As one who grew up with what are now known as a “physical” books, the exhibit seemed to bolster Von Braun’s semi-spiritual take on nature’s metamorphose. Indeed, standing in front of Olga Lah’s impressive “Translation” (2010), where the cascade of print from opened books suggests a frozen waterfall of words going from wall to floor with the lower pages bleached (or so it seems) to suggest foamy white water, one could almost hear the splashing of sentences, print transformed back to water.

a stack of books arranged by color

The browsing part of the exhibit (Photo – Garrett Rowlan)

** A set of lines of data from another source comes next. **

-- ==== Sys2Proof/Tests/Slice0.lean ====
section
/-!
SUPPORT. Tests: ill-formed terms refused, words of the spec decoded, single steps with the values
of spec/95_test_vectors.md, and for every obligation with hypotheses a witness that meets them.
-/

namespace Sys2Proof.Tests

open Sys2Proof Sys2Proof.Machine

/-! ### Helpers: a small start state, and what is looked at of an outcome -/

/-- The start state of every vector: reset, with the word at PC (spec/95, conventions). -/
def start (w : Nat) (s : State := State.reset) : State := s.withFetchWord 16 w

/-- Reset with some V registers. -/
def regs (vs : List (RegIdx × Byte)) (s : State := State.reset) : State :=
  vs.foldl (fun t p => t.setV p.1 p.2) s

/-- Reset with bytes in memory. -/
def bytes (a : Nat) (bs : List Byte) (s : State := State.reset) : State :=
  { s with mem := writeBytes s.mem a bs }

/-- Reset without a display. -/
def headless : State := State.construct { displayAttached := false }

/-- Reset with a keyboard answer placed. -/
def key (k : Option Key) (s : State := State.reset) : State :=
  { s with inputs := ⟨[k], 0, [], 0⟩ }

/-- The outcome is a next state for which the check holds. -/
def gives (r : Result) (check : State → Bool) : Bool :=
  match r with
  | .next t => check t
  | .fault _ => false
  | .refused _ => false

/-- The step completes at this PC, running, with these registers. -/
def completes (s : State) (pc : Word) (vs : List (RegIdx × Byte) := []) : Bool :=
  gives (step s) fun t =>
    t.status == .running && t.pc == pc && vs.all fun p => t.getV p.1 == p.2

/-- The step takes this error and changes neither PC, SP, memory nor the registers. -/
def halts (s : State) (e : FatalError) : Bool :=
  gives (step s) fun t =>
    t.status == .halted e && t.pc == s.pc && t.sp == s.sp && t.mem == s.mem && t.v == s.v

/-! ### WellFormed: the defaults pass, and a term that fails each check is refused (R6) -/

theorem test_wellFormed_default : Params.wellFormed {} = true := by decide

theorem test_refuses_depth_zero : Params.wellFormed { stackDepth := 0 } = false := by decide

theorem test_refuses_odd_base : Params.wellFormed { stackBase := 0x0EA1 } = false := by decide

theorem test_refuses_base_zero : Params.wellFormed { stackBase := 0 } = false := by decide

theorem test_refuses_stack_past_memory :
    Params.wellFormed { stackBase := 0x0FFE, stackDepth := 2 } = false := by decide

theorem test_accepts_stack_at_top :
    Params.wellFormed { stackBase := 0x0FFE, stackDepth := 1 } = true := by decide

theorem test_refuses_font_past_memory :
    Params.wellFormed { fontBase := 0x0FB1 } = false := by decide

theorem test_accepts_font_at_top : Params.wellFormed { fontBase := 0x0FB0 } = true := by decide

theorem test_refuses_divider_zero : Params.wellFormed { timerDivider := 0 } = false := by decide

/-! ### Memory's canonical form -/

theorem test_memory_form_refuses :
    Memory.wf [(0x201, 1), (0x200, 2)] = false ∧ Memory.wf [(0x200, 1), (0x200, 2)] = false ∧
    Memory.wf [(0x200, 0)] = false ∧ Memory.wf [(0x1000, 1)] = false ∧
    Memory.wf [(0x200, 1), (0xFFF, 2)] = true := by decide

theorem test_writing_zero_removes : writeMem 0x300 0 (writeMem 0x300 9 []) = [] := by decide

/-! ### Decoding: one word of each constructor, from the encodings of R90 -/

theorem test_decode_control :
    decode 0x00E0 = some .cls ∧ decode 0x00EE = some .ret ∧ decode 0x1234 = some (.jp 0x234) ∧
    decode 0x2210 = some (.call 0x210) ∧ decode 0x3310 = some (.seImm 3 0x10) ∧
    decode 0x4311 = some (.sneImm 3 0x11) ∧ decode 0x5120 = some (.seReg 1 2) ∧
    decode 0x9120 = some (.sneReg 1 2) ∧ decode 0xBFFF = some (.jpV0 0xFFF) := by decide

theorem test_decode_alu :
    decode 0x6A7B = some (.ldImm 0xA 0x7B) ∧ decode 0x70FF = some (.addImm 0 0xFF) ∧
    decode 0x8AB0 = some (.ldReg 0xA 0xB) ∧ decode 0x8AB1 = some (.orReg 0xA 0xB) ∧
    decode 0x8AB2 = some (.andReg 0xA 0xB) ∧ decode 0x8AB3 = some (.xorReg 0xA 0xB) ∧
    decode 0x8F14 = some (.addReg 0xF 1) ∧ decode 0x8F15 = some (.subReg 0xF 1) ∧
    decode 0x80F6 = some (.shr 0) ∧ decode 0x8AB7 = some (.subnReg 0xA 0xB) ∧
    decode 0x8FFE = some (.shl 0xF) ∧ decode 0xC30F = some (.rnd 3 0x0F) := by decide

theorem test_decode_memory :
    decode 0xA300 = some (.ldI 0x300) ∧ decode 0xF21E = some (.addIVx 2) ∧
    decode 0xF529 = some (.ldFVx 5) ∧ decode 0xFA33 = some (.ldBVx 0xA) ∧
    decode 0xF255 = some (.ldMemVx 2) ∧ decode 0xFF65 = some (.ldVxMem 0xF) := by decide

theorem test_decode_devices :
    decode 0xF307 = some (.ldVxDT 3) ∧ decode 0xF015 = some (.ldDTVx 0) ∧
    decode 0xF118 = some (.ldSTVx 1) ∧ decode 0xDABC = some (.drw 0xA 0xB 0xC) ∧
    decode 0xE49E = some (.skp 4) ∧ decode 0xE4A1 = some (.sknp 4) ∧
    decode 0xF30A = some (.ldVxK 3) := by decide

/-- The ignored bits (R85, R179, R181): vectors 1.13 and 2.17. -/
theorem test_decode_ignored_bits :
    decode 0x512F = decode 0x5120 ∧ decode 0x912F = decode 0x9120 ∧
    decode 0x8A56 = decode 0x8A06 ∧ decode 0x8A5E = decode 0x8A0E := by decide

/-- Vectors 7.1 to 7.6. -/
theorem test_decode_illegal :
    decode 0x0000 = none ∧ decode 0x0123 = none ∧ decode 0x00E1 = none ∧ decode 0x8008 = none ∧
    decode 0xE49F = none ∧ decode 0xF000 = none := by decide

/-- A word's bytes, the more significant first (R51); other bytes follow. -/
theorem test_decode_bytes :
    decodeBytes [0x6A, 0x7B, 0x12] = some (.ldImm 0xA 0x7B, [0x12]) ∧ decodeBytes [0x6A] = none := by
  decide

/-- Words written out from R90, with 0 in the ignored y nibble of SHR and SHL (R91 for 5xy_). -/
theorem test_encode_words :
    encode (.sneReg 1 2) = 0x9120 ∧ encode (.drw 0xA 0xB 0xC) = 0xDABC ∧ encode (.shr 7) = 0x8706 ∧
    encode (.ldVxMem 0xF) = 0xFF65 := by decide

/-- The table's numbering: bit 0 is the least significant bit of the word. -/
theorem test_table_word :
    decodeTableWord 16 0x6A7B = some (.ldImm 0xA 0x7B) ∧ decodeTableWord 16 0x0000 = none := by
  decide

/-- Every row's pattern is decoded to that row, and run as the first instruction after reset. -/
theorem test_table_rows_decode :
    (opcodeRows.all fun r =>
      ((decodeTableWord 16 r.pattern.toNat).map Instr.rowNumber) == some r.number) = true := by
  decide

theorem test_table_rows_run :
    (opcodeRows.all fun r =>
      decide ((start r.pattern.toNat).fetch.toOption.map Instr.rowNumber = some r.number) &&
        gives (step (start r.pattern.toNat)) fun _ => true) = true := by
  decide
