/-- MPOPC (07_sheet R172). -/
def mpopcSem (o : VOp) : OpSem := sheetSem (.mpopc o) o 6 fun v =>
  { lane := fun l =>
      let n := if o.immF 0 1 = 1 then l % 512 else 512
      BitVec.ofNat 32 ((List.range n).filter fun c => v.ma.bits.getLsbD (512 * (l / 512) + c)).length
    mark := fun r => v.ma.marks.getLsbD r
    fx := 0 }

/-! ## Conversions -/

/-- The source type of a conversion. -/
def srcTy (o : VOp) : ETy := o.stype.getD .f32

def VIn.draw (v : VIn) (l e : Nat) : Nat := srBits v.ctx.srs v.src l e

/-- VCVT (07_sheet R173). -/
def vcvtSem (o : VOp) : OpSem :=
  sheetSem (.vcvt o) o 5 (sr := true) fun v =>
    let w := o.ty.width
    v.elems w fun l e => convert (srcTy o) o.ty (v.x w l e) (v.mode true) o.sat (v.draw l e)

/-- VPACK (07_sheet R174). -/
def vpackSem (o : VOp) : OpSem :=
  sheetSem (.vpack o) o 5 (sr := true) fun v =>
    let ws := (srcTy o).width
    let wd := o.ty.width
    let j := 32 / ws
    let base := o.part * 2 * j
    v.elems wd fun l e =>
      if base ≤ e ∧ e < base + 2 * j then
        let t := e - base
        convert (srcTy o) o.ty (if t < j then v.x ws l t else v.y ws l (t - j)) (v.mode true) o.sat (v.draw l e)
      else (v.z wd l e, 0)

/-- VUNPK (07_sheet R175). -/
def vunpkSem (o : VOp) : OpSem :=
  sheetSem (.vunpk o) o 5 (sr := true) fun v =>
    let wd := o.ty.width
    v.elems wd fun l e =>
      convert (srcTy o) o.ty (v.x (srcTy o).width l (o.part * (32 / wd) + e)) (v.mode true) o.sat (v.draw l e)

/-- An exact value converted to a type (05_numbers R105, R112). -/
def cvtExact (dst : ETy) (x : XR) (mode : Rnd) (sat : Bool) (draw : Nat) : Nat × Fx :=
  match fmtOf dst with
  | some f => f.round x mode sat draw
  | none => toInt x (signedTy dst) dst.width mode sat draw

/-- The exact value of an element. -/
def elemVal (src : ETy) (n : Nat) : XR :=
  match fmtOf src with
  | some f => f.val n
  | none => XR.ofInt (intVal (signedTy src) src.width n) 0 false

/-- VQNT (07_sheet R176). -/
def vqntSem (o : VOp) : OpSem :=
  sheetSem (.vqnt o) o 5 (sr := true) fun v =>
    let wd := o.ty.width
    v.elems wd fun l e =>
      if e = o.part then
        let p := XR.mul (fF32.val (v.x 32 l 0)) (fF32.val (v.y 32 l 0))
        let q := cvtExact o.ty p.1 (v.mode true) o.sat (v.draw l e)
        (q.1, q.2 ||| nvIf p.2)
      else (v.z wd l e, 0)

/-- VDQNT (07_sheet R176). -/
def vdqntSem (o : VOp) : OpSem :=
  sheetSem (.vdqnt o) o 5 (sr := true) fun v =>
    v.elems 32 fun l e =>
      let p := XR.mul (elemVal (srcTy o) (v.x (srcTy o).width l o.part)) (fF32.val (v.y 32 l 0))
      let q := fF32.round p.1 (v.mode true) o.sat (v.draw l e)
      (q.1, q.2 ||| nvIf p.2)

/-! ## Special functions -/

/-- A function of each element of a (07_sheet R177). -/
def fnSem (i : Instr) (o : VOp) (f : XR → XR × Fx) : OpSem :=
  sheetSem i o 8 fun v =>
    let w := o.ty.width
    let t := (fmtOf o.ty).getD fF32
    v.elems w fun l e => fnRound t (f (t.val (v.x w l e)))

/-- VRCP (07_sheet R177). -/
def vrcpSem (o : VOp) : OpSem := fnSem (.vrcp o) o fnRcp

/-- VRSQ (07_sheet R177). -/
def vrsqSem (o : VOp) : OpSem := fnSem (.vrsq o) o fnRsq

/-- VEXP2 (07_sheet R177). -/
def vexp2Sem (o : VOp) : OpSem := fnSem (.vexp2 o) o fnExp2

/-- VLOG2 (07_sheet R177). -/
def vlog2Sem (o : VOp) : OpSem := fnSem (.vlog2 o) o fnLog2

/-- VTANH (07_sheet R177). -/
def vtanhSem (o : VOp) : OpSem := fnSem (.vtanh o) o fnTanh

/-! ## Cross-lane operations -/

/-- Pairs of neighbours combined (05_numbers R118). -/
def pairUp (op : Nat → Nat → Nat × Fx) : List Nat → List Nat × Fx
  | x :: y :: l => let r := pairUp op l; let q := op x y; (q.1 :: r.1, q.2 ||| r.2)
  | l => (l, 0)

/-- Tree (05_numbers R118), `n` levels of it. -/
def treeFold (op : Nat → Nat → Nat × Fx) : Nat → List Nat → Fx → Nat × Fx
  | 0, l, x => (l.headD 0, x)
  | n + 1, l, x => let r := pairUp op l; treeFold op n r.1 (x ||| r.2)

/-- The identity of a reduction (07_sheet R178). -/
def redIdent (ty : ETy) (rop : Nat) (mode : Rnd) : Nat :=
  match ty with
  | .f32 => if rop = 0 then (if mode = .rdn then 0 else 0x80000000) else if rop = 1 then 0x7F800000 else 0xFF800000
  | .i32 => if rop = 0 then 0 else if rop = 1 then 0x7FFFFFFF else 0x80000000
  | _ => if rop = 1 then 0xFFFFFFFF else 0

/-- One node of a reduction of .f32, or of a minimum or maximum of integers (07_sheet R178). -/
def redNode (ty : ETy) (rop : Nat) (mode : Rnd) (x y : Nat) : Nat × Fx :=
  if ty = .f32 then
    let r := if rop = 0 then XR.add mode (fF32.val x) (fF32.val y) else XR.pick (rop == 2) (fF32.val x) (fF32.val y)
    let q := fF32.round r.1 mode false 0
    (q.1, q.2 ||| nvIf r.2)
  else
    let g := signedTy ty
    let a := intVal g 32 x
    let b := intVal g 32 y
    (if rop = 1 then (if b < a then y else x) else if a < b then y else x, 0)

/-- The reduction of a list of 2^`n` lanes. -/
def reduce (ty : ETy) (rop : Nat) (mode : Rnd) (sat : Bool) (n : Nat) (l : List Nat) : Nat × Fx :=
  if ty ≠ .f32 ∧ rop = 0 then (narrow (l.foldl (fun a x => a + intVal (signedTy ty) 32 x) 0) (signedTy ty) 32 sat, 0)
  else treeFold (redNode ty rop mode) n l 0

/-- The inclusive scan of a list: of .f32 and of minima and maxima, node by node. -/
def scanNodes (op : Nat → Nat → Nat × Fx) : Nat → List Nat → List (Nat × Fx)
  | _, [] => []
  | acc, x :: l => let q := op acc x; q :: scanNodes op q.1 l

/-- The inclusive scan of an integer sum: each prefix narrowed once. -/
def scanInt (g sat : Bool) : Int → List Nat → List (Nat × Fx)
  | _, [] => []
  | acc, x :: l => let a := acc + intVal g 32 x; (narrow a g 32 sat, 0) :: scanInt g sat a l

/-- The inclusive scan of a row (05_numbers R118). `out[0] := x[0]` copies the bits of x[0], a NaN of x[0] among them,
and sets no flag (DESIGN CHOICE against 05_numbers R101, log 39). -/
def scanRow (ty : ETy) (rop : Nat) (mode : Rnd) (sat : Bool) (l : List Nat) : List (Nat × Fx) :=
  if ty ≠ .f32 ∧ rop = 0 then scanInt (signedTy ty) sat 0 l
  else match l with
    | [] => []
    | x :: l => (x, 0) :: scanNodes (redNode ty rop mode) x l

/-- The lane a reduction takes at `l`: the identity outside the mask. -/
def VIn.redLane (v : VIn) (mode : Rnd) (l : Nat) : Nat :=
  if v.written l then (v.a.lane l).toNat else redIdent v.o.ty (v.o.immF 0 2) mode

/-- Marks of a row of a and of the mask. -/
def VIn.redMark (v : VIn) (r : Nat) : Bool := v.a.mark r || (v.o.mask != 0 && v.lm.marks.getLsbD r)

/-- VREDR (07_sheet R178). -/
def vredrSem (o : VOp) : OpSem := sheetSem (.vredr o) o 10 fun v =>
  let m := v.mode false
  let rs := (List.range 64).map fun r =>
    reduce o.ty (o.immF 0 2) m o.sat 9 ((List.range 512).map fun c => v.redLane m (512 * r + c))
  { lane := fun l => BitVec.ofNat 32 (rs.getD (l / 512) (0, 0)).1, mark := v.redMark
    fx := rs.foldl (fun x r => x ||| r.2) 0 }

/-- VREDC (07_sheet R178). -/
def vredcSem (o : VOp) : OpSem := sheetSem (.vredc o) o 12 fun v =>
  let m := v.mode false
  let cs := (List.range 512).map fun c =>
    reduce o.ty (o.immF 0 2) m o.sat 6 ((List.range 64).map fun r => v.redLane m (512 * r + c))
  { lane := fun l => BitVec.ofNat 32 (cs.getD (l % 512) (0, 0)).1, mark := fun _ => (List.range 64).any v.redMark
    fx := cs.foldl (fun x r => x ||| r.2) 0 }

/-- VSCANR (07_sheet R178). -/
def vscanrSem (o : VOp) : OpSem := sheetSem (.vscanr o) o 12 fun v =>
  let m := v.mode false
  let rs := (List.range 64).map fun r =>
    scanRow o.ty (o.immF 0 2) m o.sat ((List.range 512).map fun c => v.redLane m (512 * r + c))
  { lane := fun l => BitVec.ofNat 32 ((rs.getD (l / 512) []).getD (l % 512) (0, 0)).1, mark := v.redMark
    fx := rs.foldl (fun x r => r.foldl (fun y q => y ||| q.2) x) 0 }

/-- The source index of a move, if it lies in the sheet (07_sheet R179). -/
def moveSrc (o : VOp) (s n i : Nat) : Option Nat :=
  let src : Int := if o.immF 10 1 = 0 then (i : Int) - s else (i : Int) + s
  let src := if o.immF 9 1 = 0 then src % (n : Int) else src
  if 0 ≤ src ∧ src < n then some src.toNat else none

/-- The amount of a move. -/
def VIn.amount (v : VIn) : Nat := if v.o.bit29 then (v.ctx.xw v.o.xb).toNat else v.o.immF 0 9

/-- VMVR (07_sheet R179). -/
def vmvrSem (o : VOp) : OpSem :=
  sheetSem (.vmvr o) o 6 (xbFault := true) fun v =>
    { lane := fun l => match moveSrc o v.amount 64 (l / 512) with
        | some r => v.a.lane (512 * r + l % 512)
        | none => 0
      mark := fun r => match moveSrc o v.amount 64 r with
        | some q => v.a.mark q
        | none => false
      fx := 0 }

/-- VMVC (07_sheet R179). -/
def vmvcSem (o : VOp) : OpSem :=
  sheetSem (.vmvc o) o 6 (xbFault := true) fun v => v.lanes fun l =>
    match moveSrc o v.amount 512 (l % 512) with
    | some c => v.a.lane (512 * (l / 512) + c)
    | none => 0

/-- VPERM (07_sheet R180). -/
def vpermSem (o : VOp) : OpSem := sheetSem (.vperm o) o 8 fun v => v.lanes fun l =>
  v.a.lane (512 * (l / 512) + (v.b.lane l).toNat % 512)

/-- The place of a key in the order of VCSWP (07_sheet R181). -/
def keyOf (ty : ETy) (x : Lane) : Int :=
  match ty with
  | .f32 =>
    let n : Nat := x.toNat % 2 ^ 31
    if 0x7F800000 < n then 2 ^ 33 else if x.getLsbD 31 then -(n : Int) - 1 else (n : Int)
  | t => intVal (signedTy t) 32 x.toNat

/-- VCSWP (07_sheet R181). -/
def vcswpSem (o : VOp) : OpSem := sheetSem (.vcswp o) o 6 fun v =>
  let d := 2 ^ o.immF 0 4
  let rows := o.immF 8 1 == 1
  let pay := o.immF 9 1 == 1
  let at_ (l : Nat) := if rows then l / 512 else l % 512
  let pair (l : Nat) := if rows then 512 * ((l / 512) ^^^ d) + l % 512 else 512 * (l / 512) + ((l % 512) ^^^ d)
  let swap (l : Nat) : Bool :=
    let lo := !(at_ l).testBit (o.immF 0 4)
    let asc := (at_ l).testBit (o.immF 4 4) == (o.immF 10 1 == 1)
    let x := keyOf o.ty (v.a.lane l)
    let y := keyOf o.ty (v.a.lane (pair l))
    if lo == asc then decide (y < x) else decide (x < y)
  { lane := fun l => if pay then v.b.lane (if swap l then pair l else l) else v.a.lane (if swap l then pair l else l)
    mark := fun r => v.rowMark r || (rows && v.rowMark (r ^^^ d))
    fx := 0 }

/-- VTRB (07_sheet R182). -/
def vtrbSem (o : VOp) : OpSem := sheetSem (.vtrb o) o 10 fun v =>
  let w := o.ty.width
  let k := 32 / w
  { lane := fun l => laneOf w ((List.range k).map fun e =>
      let u := k * (l % 512) + e
      let q := 64 * (u / 64) + l / 512
      laneElem (v.a.lane (512 * (u % 64) + q / k)) w (q % k))
    mark := fun _ => (List.range 64).any fun r => v.a.mark r
    fx := 0 }

end Sys2Proof.Machine
end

Also impressive was Danae Falliers’ “Library” portraits, where untitled books are arranged on a shelf in color-coded patterns. Falliers’ portraits add to the impression of peaceful gravitas and bring to mind a favorite short story, “The Library at Babel” by Jorge Luis Borges.  In that story, the universe is a library of linked hexagons running to infinity, and this exhibit creates a sense of there being more than what the viewer (or browser, for one part of the exhibit contains a variety of chapbooks that one can take down, sit and read.) sees within the discretely lit walls.

As all space is hinted at, so is time, especially in vitrines that feature old, hand-colored books, including a copy of The Mystery of Edwin Drood by Charles Dickens.

All in all, the exhibit produces a pleasant, contemplative mood and yet reminds us that change is a constant in this world. It runs until December 15.